Directions:
Once you reach the line containing "0x06 && r.dirty)" in the data below, restate each line word for word up to and including the one containing "def State.sendSnoop (s".
┌─ Records provided
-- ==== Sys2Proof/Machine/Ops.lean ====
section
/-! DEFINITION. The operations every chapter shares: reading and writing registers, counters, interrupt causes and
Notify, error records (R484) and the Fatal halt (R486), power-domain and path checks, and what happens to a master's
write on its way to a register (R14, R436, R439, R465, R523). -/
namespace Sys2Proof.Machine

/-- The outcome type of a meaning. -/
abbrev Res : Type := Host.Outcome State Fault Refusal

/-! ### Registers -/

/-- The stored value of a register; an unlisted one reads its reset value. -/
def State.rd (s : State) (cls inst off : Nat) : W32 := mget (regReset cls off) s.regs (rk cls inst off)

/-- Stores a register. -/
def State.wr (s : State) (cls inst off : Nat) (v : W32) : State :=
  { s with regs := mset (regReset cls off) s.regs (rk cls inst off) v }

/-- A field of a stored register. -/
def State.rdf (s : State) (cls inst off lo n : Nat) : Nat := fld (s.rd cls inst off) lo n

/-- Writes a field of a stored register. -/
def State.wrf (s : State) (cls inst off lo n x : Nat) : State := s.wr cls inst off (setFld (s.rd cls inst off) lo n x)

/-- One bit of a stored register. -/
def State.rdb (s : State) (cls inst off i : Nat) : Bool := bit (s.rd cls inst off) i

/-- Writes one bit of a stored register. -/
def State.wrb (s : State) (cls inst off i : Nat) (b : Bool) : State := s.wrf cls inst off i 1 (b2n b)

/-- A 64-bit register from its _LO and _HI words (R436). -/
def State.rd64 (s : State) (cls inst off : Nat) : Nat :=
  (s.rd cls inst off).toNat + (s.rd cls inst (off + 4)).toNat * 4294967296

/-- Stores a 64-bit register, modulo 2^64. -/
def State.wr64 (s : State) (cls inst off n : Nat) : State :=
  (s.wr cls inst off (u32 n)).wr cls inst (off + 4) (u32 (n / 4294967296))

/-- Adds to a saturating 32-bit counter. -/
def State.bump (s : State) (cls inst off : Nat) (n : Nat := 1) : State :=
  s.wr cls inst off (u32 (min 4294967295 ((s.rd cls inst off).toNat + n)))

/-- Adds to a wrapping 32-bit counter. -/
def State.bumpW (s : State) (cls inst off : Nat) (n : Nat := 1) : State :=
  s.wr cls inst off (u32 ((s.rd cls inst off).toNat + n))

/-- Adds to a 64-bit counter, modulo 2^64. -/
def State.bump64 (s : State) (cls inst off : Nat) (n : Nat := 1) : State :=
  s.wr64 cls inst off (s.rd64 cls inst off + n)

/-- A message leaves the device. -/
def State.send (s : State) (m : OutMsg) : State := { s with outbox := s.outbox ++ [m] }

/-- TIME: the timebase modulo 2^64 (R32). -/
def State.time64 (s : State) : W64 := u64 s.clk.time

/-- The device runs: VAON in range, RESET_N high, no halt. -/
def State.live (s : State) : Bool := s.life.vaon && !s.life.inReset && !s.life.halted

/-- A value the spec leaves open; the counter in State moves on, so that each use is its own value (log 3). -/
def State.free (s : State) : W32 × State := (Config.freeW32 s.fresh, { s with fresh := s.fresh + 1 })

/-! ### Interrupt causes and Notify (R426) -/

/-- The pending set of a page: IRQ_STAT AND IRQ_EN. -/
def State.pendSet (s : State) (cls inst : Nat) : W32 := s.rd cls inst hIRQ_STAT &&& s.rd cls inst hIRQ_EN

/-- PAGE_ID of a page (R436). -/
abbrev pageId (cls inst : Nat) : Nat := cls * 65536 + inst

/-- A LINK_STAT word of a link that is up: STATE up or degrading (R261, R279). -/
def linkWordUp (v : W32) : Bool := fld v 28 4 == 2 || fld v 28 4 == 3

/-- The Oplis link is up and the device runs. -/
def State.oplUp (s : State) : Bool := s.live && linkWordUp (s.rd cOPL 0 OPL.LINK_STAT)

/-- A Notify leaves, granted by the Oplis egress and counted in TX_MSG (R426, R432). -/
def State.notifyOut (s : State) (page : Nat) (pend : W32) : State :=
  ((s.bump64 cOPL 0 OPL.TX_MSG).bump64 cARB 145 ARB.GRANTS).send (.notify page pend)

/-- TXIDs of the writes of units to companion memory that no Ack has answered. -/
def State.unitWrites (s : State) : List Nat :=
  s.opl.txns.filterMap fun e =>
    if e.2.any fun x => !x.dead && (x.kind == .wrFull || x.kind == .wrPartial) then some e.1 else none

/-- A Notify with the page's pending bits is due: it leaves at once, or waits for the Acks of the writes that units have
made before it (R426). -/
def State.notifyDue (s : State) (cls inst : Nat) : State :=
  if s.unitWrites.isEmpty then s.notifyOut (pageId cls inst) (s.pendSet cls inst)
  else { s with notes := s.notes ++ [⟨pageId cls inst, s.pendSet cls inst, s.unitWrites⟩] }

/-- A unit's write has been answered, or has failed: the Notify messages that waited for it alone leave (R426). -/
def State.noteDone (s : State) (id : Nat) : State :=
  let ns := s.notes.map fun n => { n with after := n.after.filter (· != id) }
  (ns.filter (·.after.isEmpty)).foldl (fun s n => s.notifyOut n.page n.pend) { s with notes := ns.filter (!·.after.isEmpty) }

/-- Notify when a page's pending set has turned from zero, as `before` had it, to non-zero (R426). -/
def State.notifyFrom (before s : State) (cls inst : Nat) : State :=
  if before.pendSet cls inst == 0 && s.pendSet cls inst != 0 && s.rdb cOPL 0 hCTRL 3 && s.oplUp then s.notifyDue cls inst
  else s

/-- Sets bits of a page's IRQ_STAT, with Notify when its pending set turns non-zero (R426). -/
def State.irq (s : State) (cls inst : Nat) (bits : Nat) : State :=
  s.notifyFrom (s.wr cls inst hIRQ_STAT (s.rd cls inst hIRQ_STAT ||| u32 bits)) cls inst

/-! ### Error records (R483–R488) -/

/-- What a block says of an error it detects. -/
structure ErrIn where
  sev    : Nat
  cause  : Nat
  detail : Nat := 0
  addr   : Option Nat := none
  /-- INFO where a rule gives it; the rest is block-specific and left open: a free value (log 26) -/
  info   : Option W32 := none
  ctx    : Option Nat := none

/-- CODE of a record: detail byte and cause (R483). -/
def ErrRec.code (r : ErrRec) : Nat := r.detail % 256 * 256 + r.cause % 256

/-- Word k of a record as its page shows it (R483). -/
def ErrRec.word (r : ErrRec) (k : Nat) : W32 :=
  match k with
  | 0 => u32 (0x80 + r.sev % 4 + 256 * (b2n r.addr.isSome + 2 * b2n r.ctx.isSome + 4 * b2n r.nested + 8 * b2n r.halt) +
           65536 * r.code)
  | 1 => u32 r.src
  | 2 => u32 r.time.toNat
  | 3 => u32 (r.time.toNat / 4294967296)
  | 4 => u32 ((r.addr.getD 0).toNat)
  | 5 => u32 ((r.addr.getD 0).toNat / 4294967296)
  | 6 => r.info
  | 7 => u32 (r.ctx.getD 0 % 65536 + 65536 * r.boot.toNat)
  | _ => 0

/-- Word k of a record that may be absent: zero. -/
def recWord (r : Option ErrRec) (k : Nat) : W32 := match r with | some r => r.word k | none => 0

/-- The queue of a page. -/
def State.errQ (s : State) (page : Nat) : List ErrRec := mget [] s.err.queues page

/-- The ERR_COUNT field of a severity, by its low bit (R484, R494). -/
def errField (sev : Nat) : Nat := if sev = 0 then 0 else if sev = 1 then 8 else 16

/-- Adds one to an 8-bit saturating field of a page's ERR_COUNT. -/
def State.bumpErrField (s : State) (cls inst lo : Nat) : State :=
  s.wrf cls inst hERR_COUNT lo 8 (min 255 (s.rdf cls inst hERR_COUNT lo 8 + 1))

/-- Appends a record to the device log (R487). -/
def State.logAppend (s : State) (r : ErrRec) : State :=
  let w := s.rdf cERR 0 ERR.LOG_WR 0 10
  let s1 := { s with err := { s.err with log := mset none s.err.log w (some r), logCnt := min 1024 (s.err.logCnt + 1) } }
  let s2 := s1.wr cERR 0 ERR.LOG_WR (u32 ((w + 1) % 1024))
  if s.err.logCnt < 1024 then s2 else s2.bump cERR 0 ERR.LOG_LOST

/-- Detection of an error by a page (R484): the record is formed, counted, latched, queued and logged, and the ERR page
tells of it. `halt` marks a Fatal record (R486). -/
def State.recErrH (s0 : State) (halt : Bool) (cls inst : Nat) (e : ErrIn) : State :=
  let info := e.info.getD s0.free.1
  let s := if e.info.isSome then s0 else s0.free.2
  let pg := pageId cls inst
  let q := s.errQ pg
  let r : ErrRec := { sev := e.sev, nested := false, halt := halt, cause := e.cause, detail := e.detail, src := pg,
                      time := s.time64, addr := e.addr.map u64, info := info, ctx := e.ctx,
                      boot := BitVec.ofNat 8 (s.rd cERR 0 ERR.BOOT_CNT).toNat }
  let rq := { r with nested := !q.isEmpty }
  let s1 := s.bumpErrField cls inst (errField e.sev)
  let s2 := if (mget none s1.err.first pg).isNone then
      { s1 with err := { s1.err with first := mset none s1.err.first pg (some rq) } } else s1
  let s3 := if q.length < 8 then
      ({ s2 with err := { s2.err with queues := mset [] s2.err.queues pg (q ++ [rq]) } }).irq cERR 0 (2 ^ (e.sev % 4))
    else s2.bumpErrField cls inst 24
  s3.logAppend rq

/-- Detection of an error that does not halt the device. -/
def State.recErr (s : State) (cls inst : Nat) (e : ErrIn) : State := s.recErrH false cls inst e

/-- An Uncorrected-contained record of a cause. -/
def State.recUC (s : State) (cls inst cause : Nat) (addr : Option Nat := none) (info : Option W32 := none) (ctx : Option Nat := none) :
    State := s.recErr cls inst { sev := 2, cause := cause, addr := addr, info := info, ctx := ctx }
└─
┌─ Records provided
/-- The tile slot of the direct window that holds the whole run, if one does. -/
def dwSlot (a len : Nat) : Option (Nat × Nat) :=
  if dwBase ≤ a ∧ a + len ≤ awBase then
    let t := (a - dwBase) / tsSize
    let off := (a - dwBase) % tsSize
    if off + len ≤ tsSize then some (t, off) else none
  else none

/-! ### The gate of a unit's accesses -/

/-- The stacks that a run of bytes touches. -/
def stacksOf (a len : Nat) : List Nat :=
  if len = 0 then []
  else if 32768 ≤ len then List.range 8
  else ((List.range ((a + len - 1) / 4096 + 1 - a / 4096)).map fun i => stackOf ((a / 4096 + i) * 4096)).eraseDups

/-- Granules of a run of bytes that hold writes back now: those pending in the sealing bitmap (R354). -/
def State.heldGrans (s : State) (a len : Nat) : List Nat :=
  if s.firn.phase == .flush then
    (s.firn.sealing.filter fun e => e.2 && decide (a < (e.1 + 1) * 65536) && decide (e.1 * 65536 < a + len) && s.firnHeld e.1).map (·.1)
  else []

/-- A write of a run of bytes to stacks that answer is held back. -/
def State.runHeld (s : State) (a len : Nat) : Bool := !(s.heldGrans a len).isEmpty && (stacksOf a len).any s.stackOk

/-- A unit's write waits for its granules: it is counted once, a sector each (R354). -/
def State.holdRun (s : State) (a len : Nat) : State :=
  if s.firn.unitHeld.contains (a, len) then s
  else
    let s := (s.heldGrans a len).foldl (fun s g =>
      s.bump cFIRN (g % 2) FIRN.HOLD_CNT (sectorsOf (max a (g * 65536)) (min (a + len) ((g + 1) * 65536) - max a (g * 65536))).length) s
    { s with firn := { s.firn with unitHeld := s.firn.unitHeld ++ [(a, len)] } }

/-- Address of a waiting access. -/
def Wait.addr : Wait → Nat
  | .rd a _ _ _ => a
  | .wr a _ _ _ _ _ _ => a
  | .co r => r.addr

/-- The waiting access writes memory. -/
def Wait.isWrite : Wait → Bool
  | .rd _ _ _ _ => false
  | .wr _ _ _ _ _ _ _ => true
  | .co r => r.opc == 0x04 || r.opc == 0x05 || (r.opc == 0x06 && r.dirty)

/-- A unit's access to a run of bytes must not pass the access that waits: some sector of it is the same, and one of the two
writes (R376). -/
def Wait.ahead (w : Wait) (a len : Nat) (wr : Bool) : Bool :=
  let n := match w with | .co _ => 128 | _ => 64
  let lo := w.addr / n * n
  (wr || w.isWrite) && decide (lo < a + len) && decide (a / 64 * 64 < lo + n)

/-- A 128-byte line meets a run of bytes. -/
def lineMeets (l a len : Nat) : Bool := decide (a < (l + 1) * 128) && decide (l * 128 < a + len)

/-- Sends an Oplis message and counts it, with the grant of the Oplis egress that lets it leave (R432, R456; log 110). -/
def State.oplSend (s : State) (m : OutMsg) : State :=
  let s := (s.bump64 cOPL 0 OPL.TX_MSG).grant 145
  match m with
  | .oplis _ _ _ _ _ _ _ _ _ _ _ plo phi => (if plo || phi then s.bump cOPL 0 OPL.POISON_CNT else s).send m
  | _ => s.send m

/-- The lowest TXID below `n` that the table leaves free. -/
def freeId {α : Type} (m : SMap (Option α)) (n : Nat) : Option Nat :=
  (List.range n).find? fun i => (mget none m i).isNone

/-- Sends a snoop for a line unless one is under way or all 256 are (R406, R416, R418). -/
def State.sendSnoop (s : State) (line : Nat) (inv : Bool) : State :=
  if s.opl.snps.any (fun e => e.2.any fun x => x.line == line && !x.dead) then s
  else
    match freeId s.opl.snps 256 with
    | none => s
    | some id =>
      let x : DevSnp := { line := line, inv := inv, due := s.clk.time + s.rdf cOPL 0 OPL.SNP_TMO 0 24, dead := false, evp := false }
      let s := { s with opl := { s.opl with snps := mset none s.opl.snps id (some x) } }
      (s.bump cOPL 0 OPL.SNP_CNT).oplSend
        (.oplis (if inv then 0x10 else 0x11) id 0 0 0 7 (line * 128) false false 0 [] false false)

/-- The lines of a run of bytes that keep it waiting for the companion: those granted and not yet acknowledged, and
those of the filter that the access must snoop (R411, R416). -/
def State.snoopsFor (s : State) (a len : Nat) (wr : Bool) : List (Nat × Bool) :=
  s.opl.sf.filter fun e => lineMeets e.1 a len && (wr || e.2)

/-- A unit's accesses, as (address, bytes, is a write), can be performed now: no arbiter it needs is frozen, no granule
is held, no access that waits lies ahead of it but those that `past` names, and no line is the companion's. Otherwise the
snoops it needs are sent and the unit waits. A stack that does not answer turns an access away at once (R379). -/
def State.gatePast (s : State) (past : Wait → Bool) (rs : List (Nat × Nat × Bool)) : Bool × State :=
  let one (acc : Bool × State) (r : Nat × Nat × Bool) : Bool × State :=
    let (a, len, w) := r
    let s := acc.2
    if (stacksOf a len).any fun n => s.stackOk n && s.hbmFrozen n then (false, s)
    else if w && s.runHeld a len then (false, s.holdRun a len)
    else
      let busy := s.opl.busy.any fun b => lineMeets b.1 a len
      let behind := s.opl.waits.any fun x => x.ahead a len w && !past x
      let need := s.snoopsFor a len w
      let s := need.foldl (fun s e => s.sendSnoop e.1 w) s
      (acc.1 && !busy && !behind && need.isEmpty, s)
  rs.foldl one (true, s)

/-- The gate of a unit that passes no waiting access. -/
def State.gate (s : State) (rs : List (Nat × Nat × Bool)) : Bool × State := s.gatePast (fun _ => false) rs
└─
Solved exercise:
  | .co r => r.opc == 0x04 || r.opc == 0x05 || (r.opc == 0x06 && r.dirty)

/-- A unit's access to a run of bytes must not pass the access that waits: some sector of it is the same, and one of the two
writes (R376). -/
def Wait.ahead (w : Wait) (a len : Nat) (wr : Bool) : Bool :=
  let n := match w with | .co _ => 128 | _ => 64
  let lo := w.addr / n * n
  (wr || w.isWrite) && decide (lo < a + len) && decide (a / 64 * 64 < lo + n)

/-- A 128-byte line meets a run of bytes. -/
def lineMeets (l a len : Nat) : Bool := decide (a < (l + 1) * 128) && decide (l * 128 < a + len)

/-- Sends an Oplis message and counts it, with the grant of the Oplis egress that lets it leave (R432, R456; log 110). -/
def State.oplSend (s : State) (m : OutMsg) : State :=
  let s := (s.bump64 cOPL 0 OPL.TX_MSG).grant 145
  match m with
  | .oplis _ _ _ _ _ _ _ _ _ _ _ plo phi => (if plo || phi then s.bump cOPL 0 OPL.POISON_CNT else s).send m
  | _ => s.send m

/-- The lowest TXID below `n` that the table leaves free. -/
def freeId {α : Type} (m : SMap (Option α)) (n : Nat) : Option Nat :=
  (List.range n).find? fun i => (mget none m i).isNone

/-- Sends a snoop for a line unless one is under way or all 256 are (R406, R416, R418). -/
def State.sendSnoop (s : State) (line : Nat) (inv : Bool) : State :=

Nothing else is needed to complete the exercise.